▸ Task objective: Below are the records; copy exactly the stretch from the line containing "(.ringEnable 0 r) s fun t =>" through the line containing "ringEn t r = true", both ends included, and nothing else.
---- Source information
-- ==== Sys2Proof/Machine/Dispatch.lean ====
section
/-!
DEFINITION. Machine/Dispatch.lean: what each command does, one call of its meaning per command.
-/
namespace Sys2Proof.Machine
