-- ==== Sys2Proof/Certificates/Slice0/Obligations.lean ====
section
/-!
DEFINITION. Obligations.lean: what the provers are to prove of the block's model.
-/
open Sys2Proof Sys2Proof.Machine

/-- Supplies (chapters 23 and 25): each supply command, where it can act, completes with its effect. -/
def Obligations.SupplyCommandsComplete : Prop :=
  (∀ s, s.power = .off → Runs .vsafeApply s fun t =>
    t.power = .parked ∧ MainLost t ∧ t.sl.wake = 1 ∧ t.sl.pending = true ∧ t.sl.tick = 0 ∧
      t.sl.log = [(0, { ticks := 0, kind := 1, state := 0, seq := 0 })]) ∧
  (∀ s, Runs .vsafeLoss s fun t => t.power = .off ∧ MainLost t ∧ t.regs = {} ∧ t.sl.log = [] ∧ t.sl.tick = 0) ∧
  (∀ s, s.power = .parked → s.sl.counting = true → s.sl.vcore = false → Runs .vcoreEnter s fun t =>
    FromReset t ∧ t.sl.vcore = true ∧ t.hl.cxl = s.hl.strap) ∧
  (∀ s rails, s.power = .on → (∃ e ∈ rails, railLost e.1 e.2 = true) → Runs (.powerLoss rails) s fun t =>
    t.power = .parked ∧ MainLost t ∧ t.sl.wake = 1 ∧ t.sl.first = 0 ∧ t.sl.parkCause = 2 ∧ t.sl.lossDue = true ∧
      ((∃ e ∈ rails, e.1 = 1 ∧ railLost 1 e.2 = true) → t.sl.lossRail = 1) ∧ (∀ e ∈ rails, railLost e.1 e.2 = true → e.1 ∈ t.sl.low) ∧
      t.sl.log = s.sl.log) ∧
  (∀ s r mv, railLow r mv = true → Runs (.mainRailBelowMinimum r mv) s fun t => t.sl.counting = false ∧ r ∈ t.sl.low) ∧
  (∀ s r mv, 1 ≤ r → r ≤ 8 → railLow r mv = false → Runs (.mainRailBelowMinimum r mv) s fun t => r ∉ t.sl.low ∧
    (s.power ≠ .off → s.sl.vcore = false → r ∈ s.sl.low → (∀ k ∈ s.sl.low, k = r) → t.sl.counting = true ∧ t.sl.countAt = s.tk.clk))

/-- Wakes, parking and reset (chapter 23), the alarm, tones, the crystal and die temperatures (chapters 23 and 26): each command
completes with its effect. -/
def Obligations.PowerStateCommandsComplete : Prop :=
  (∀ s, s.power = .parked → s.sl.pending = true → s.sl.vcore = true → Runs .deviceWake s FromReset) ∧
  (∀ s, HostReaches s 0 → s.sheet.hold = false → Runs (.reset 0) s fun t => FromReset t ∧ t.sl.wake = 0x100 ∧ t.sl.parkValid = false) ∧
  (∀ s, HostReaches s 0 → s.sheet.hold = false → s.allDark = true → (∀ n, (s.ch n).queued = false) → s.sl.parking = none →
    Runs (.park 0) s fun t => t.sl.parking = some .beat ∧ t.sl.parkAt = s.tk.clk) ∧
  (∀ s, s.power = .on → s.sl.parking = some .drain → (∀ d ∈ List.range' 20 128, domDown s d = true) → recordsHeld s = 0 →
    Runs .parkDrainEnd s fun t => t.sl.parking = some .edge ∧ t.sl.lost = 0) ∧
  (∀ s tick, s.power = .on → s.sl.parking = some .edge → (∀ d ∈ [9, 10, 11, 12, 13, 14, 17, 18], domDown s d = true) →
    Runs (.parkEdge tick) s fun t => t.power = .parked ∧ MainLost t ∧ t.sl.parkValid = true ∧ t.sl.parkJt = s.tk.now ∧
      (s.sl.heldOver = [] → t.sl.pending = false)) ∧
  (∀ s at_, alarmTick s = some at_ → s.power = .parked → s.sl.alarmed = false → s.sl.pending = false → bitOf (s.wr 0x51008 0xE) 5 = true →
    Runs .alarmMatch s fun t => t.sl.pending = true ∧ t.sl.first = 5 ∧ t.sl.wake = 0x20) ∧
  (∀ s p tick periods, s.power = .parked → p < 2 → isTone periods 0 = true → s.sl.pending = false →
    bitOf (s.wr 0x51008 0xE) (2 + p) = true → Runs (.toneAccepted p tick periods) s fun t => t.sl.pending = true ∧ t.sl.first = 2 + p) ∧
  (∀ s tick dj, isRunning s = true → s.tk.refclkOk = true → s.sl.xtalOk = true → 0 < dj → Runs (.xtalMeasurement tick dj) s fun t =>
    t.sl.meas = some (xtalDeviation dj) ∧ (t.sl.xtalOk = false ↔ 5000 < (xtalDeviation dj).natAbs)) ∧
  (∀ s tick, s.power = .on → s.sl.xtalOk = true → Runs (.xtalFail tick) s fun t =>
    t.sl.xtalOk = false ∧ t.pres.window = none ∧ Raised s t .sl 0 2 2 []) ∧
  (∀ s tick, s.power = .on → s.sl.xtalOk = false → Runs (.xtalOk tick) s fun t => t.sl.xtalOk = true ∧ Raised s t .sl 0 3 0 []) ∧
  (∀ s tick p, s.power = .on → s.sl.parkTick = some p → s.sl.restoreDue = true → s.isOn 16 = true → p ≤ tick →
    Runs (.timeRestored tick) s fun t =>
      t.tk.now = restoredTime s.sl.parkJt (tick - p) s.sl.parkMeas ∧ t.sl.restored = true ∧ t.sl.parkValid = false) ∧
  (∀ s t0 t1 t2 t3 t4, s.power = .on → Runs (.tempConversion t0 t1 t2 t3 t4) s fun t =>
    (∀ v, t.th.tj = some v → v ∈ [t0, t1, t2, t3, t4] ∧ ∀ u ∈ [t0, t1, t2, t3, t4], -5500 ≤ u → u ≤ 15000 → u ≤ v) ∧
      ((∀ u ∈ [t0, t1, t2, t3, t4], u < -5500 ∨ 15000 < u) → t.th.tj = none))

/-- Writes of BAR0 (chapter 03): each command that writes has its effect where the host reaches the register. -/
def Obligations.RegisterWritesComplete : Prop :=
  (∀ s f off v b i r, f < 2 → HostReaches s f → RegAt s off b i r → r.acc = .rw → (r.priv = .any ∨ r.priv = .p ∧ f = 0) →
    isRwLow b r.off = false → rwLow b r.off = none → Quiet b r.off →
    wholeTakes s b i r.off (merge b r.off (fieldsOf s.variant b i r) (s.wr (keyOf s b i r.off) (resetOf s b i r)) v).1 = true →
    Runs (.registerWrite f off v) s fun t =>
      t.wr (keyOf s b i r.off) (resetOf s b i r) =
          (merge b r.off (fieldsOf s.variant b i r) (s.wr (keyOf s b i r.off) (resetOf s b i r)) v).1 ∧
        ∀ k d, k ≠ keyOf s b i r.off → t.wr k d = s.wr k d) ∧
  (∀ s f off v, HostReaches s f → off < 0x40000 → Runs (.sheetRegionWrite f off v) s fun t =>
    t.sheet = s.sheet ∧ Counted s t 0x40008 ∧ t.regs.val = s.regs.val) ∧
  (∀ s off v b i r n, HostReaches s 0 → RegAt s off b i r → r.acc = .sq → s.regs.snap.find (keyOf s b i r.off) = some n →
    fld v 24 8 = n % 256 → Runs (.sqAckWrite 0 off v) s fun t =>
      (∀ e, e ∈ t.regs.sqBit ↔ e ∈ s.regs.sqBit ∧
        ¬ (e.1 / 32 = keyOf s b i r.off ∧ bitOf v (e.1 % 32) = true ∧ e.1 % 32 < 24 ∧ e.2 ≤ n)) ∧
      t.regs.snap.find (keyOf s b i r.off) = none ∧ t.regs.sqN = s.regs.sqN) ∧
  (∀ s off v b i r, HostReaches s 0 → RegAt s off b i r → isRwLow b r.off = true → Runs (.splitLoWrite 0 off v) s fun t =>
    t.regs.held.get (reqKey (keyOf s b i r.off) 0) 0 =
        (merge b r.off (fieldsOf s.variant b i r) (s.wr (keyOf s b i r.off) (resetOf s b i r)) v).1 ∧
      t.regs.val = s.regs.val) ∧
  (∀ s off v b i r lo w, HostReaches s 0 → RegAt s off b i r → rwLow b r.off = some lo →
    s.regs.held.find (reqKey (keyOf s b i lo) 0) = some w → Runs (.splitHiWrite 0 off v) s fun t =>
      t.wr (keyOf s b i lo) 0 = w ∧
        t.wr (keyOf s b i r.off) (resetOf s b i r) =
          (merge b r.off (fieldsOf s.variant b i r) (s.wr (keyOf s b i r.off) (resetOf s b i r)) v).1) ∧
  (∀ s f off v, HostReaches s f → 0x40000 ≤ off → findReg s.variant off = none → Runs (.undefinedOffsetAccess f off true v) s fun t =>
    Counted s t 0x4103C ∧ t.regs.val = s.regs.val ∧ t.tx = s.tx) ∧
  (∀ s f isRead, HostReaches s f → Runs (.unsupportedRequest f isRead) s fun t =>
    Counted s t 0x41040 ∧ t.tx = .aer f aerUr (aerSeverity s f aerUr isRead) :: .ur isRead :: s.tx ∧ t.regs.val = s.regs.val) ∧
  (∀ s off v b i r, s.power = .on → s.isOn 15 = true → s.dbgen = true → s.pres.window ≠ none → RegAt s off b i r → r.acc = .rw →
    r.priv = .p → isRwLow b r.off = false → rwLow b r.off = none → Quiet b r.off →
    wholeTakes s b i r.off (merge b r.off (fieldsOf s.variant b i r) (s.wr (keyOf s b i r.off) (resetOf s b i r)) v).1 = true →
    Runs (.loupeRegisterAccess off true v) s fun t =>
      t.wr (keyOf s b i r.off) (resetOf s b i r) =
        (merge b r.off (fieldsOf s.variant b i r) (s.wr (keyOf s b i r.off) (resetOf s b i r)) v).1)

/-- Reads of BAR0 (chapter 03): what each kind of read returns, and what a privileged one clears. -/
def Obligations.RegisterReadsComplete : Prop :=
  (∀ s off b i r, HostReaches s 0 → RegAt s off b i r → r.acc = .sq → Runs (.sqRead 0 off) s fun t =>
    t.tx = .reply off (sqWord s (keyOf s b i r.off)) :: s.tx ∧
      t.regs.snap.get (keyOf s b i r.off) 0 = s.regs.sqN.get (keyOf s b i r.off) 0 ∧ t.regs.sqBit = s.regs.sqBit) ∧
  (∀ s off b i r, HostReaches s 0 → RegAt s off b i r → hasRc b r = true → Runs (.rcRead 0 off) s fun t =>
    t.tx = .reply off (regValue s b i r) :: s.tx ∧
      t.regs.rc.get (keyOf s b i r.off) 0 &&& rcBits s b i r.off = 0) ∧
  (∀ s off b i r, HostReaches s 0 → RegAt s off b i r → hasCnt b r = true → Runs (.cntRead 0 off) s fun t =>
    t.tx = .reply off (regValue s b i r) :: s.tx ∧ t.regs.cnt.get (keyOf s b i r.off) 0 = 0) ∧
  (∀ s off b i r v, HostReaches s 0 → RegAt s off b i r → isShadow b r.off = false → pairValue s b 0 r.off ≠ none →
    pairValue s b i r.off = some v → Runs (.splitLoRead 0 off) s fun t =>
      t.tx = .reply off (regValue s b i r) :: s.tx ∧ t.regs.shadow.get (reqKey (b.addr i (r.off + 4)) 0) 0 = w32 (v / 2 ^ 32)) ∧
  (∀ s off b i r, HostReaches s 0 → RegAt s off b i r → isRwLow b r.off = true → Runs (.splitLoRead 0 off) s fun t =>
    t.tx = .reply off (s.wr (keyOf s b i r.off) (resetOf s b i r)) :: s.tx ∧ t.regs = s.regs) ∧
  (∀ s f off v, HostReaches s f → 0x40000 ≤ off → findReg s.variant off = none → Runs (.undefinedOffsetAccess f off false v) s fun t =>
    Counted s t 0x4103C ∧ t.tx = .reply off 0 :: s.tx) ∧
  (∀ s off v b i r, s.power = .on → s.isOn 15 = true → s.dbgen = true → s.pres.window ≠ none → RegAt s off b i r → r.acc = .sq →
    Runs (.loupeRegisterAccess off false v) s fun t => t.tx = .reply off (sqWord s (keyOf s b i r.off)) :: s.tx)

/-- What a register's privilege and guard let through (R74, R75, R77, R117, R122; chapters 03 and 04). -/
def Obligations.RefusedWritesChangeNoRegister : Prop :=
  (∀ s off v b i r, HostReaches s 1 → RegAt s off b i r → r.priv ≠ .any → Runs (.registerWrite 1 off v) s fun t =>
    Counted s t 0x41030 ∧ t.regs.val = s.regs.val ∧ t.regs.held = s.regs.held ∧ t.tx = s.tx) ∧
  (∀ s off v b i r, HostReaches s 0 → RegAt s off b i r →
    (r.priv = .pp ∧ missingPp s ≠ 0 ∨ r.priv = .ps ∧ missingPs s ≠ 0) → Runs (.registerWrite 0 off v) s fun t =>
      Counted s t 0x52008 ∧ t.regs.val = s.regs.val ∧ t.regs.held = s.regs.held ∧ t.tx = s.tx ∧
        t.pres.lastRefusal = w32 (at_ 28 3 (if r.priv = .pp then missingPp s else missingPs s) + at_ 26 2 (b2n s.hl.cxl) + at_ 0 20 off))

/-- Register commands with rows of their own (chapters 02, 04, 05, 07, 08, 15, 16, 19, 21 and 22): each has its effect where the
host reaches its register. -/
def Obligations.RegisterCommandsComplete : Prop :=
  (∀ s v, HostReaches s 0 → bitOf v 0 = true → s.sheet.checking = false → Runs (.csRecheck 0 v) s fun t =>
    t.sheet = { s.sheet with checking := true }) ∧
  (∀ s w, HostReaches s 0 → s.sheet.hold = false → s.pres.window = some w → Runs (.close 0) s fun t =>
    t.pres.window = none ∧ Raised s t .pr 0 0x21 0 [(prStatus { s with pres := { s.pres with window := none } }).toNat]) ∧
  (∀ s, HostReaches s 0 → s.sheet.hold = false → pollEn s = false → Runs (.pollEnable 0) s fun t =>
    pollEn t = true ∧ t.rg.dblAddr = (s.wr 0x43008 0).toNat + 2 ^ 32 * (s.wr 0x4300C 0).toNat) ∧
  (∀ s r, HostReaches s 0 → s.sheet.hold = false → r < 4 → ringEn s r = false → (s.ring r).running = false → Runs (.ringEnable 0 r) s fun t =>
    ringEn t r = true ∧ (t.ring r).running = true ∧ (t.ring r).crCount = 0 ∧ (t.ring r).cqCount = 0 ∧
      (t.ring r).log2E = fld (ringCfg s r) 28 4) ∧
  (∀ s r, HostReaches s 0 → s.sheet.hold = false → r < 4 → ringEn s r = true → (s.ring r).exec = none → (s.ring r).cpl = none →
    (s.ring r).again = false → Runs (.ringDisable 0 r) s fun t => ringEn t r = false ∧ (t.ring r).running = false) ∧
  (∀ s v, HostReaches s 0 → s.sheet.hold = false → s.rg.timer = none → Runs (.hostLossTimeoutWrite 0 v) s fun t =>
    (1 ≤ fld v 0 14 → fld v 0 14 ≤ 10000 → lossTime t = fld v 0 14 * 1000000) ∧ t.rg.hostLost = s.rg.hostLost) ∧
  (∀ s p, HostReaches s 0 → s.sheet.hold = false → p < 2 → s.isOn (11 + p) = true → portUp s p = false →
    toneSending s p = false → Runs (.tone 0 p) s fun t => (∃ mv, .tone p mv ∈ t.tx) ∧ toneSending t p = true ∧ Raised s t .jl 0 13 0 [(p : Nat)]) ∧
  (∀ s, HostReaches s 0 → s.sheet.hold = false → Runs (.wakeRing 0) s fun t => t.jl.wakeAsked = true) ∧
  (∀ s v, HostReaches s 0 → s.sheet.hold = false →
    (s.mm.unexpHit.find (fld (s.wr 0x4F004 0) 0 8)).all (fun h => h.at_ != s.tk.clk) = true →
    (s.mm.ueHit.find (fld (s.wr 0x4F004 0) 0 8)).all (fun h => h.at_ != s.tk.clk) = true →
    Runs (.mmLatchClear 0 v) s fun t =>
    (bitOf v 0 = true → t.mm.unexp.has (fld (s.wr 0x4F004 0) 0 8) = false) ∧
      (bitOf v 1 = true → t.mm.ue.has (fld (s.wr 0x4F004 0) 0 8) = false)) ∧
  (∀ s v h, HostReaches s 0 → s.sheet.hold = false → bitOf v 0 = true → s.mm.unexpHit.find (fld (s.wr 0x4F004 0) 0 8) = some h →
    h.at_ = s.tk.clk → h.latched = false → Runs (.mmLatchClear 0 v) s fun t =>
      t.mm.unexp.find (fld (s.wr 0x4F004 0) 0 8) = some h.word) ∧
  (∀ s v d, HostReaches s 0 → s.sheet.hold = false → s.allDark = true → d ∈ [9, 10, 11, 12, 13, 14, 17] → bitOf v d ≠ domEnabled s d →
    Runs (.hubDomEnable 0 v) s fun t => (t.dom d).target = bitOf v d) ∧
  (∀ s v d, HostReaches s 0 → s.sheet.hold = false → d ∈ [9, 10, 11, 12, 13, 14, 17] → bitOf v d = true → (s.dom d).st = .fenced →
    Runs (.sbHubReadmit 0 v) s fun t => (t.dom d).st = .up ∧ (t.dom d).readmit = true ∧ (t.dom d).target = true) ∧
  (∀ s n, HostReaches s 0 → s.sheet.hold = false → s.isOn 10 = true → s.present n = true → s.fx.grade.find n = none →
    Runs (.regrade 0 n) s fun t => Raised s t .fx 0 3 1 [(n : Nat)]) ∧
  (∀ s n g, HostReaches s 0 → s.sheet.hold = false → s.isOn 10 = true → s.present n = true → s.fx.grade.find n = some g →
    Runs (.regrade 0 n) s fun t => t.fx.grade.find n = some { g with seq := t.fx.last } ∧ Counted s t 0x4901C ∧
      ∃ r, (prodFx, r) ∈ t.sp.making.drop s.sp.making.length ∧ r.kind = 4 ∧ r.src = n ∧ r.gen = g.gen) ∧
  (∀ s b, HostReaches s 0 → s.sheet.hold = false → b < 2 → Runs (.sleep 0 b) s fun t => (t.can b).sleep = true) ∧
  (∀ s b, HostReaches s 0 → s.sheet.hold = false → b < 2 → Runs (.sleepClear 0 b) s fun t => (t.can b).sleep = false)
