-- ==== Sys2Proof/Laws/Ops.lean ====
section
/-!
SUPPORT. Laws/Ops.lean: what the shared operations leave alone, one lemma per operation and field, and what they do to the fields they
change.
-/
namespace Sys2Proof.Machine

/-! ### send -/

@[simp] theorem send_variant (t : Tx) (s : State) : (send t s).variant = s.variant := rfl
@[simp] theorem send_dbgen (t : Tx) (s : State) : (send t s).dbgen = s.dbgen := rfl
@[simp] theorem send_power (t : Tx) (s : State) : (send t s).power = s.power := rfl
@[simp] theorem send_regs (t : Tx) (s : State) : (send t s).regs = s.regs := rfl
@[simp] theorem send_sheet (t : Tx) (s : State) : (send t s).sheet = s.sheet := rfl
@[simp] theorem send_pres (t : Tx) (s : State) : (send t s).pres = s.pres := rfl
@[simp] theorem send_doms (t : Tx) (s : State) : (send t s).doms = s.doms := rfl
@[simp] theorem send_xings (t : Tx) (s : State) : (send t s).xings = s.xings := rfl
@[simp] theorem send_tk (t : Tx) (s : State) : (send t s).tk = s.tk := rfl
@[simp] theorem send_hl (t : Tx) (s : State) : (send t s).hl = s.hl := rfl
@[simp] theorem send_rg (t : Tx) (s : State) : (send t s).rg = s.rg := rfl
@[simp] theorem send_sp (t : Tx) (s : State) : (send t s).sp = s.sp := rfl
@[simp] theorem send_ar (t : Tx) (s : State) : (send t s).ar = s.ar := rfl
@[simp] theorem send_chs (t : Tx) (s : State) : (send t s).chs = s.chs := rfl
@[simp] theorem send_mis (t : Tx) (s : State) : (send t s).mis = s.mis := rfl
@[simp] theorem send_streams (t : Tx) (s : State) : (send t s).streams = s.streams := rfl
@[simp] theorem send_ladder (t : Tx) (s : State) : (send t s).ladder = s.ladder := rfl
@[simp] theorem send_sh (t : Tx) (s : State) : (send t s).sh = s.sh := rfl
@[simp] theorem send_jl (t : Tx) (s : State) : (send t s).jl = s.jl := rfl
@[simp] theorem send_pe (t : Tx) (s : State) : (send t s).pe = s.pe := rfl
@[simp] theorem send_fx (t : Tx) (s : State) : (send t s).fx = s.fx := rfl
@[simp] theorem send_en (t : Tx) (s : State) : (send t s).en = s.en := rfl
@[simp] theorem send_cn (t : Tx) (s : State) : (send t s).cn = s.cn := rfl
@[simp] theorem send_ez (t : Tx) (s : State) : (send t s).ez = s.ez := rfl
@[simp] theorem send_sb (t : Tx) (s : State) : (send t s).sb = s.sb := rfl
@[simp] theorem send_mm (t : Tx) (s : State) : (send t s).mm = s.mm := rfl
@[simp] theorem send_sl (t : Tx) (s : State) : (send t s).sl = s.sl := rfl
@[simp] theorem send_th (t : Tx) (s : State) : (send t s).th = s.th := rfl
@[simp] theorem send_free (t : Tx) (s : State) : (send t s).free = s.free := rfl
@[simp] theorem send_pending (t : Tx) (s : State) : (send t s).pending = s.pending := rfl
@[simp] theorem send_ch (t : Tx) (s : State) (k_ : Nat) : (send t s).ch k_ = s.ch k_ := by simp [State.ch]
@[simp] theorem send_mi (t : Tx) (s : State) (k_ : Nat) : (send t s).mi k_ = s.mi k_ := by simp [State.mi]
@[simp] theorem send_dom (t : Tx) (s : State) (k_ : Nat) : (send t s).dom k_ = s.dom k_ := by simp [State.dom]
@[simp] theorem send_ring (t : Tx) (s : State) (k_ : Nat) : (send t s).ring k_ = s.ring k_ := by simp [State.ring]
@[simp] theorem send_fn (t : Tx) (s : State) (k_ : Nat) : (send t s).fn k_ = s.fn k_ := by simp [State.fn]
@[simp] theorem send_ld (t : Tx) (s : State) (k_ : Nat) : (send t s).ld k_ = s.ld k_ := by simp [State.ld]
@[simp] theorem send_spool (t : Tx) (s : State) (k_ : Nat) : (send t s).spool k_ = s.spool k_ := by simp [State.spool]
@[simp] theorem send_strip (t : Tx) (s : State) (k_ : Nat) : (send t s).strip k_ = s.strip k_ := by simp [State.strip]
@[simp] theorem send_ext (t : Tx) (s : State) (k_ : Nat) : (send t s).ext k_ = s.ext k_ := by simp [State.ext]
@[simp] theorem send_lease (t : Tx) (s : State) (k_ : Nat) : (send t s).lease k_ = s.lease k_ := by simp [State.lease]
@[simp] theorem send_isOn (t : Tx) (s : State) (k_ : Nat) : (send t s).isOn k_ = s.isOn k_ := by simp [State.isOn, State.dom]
--------
▸ Finished exercise:
  (∀ s r, HostReaches s 0 → s.sheet.hold = false → r < 4 → ringEn s r = false → (s.ring r).running = false → Runs (.ringEnable 0 r) s fun t =>
    ringEn t r = true ∧ (t.ring r).running = true ∧ (t.ring r).crCount = 0 ∧ (t.ring r).cqCount = 0 ∧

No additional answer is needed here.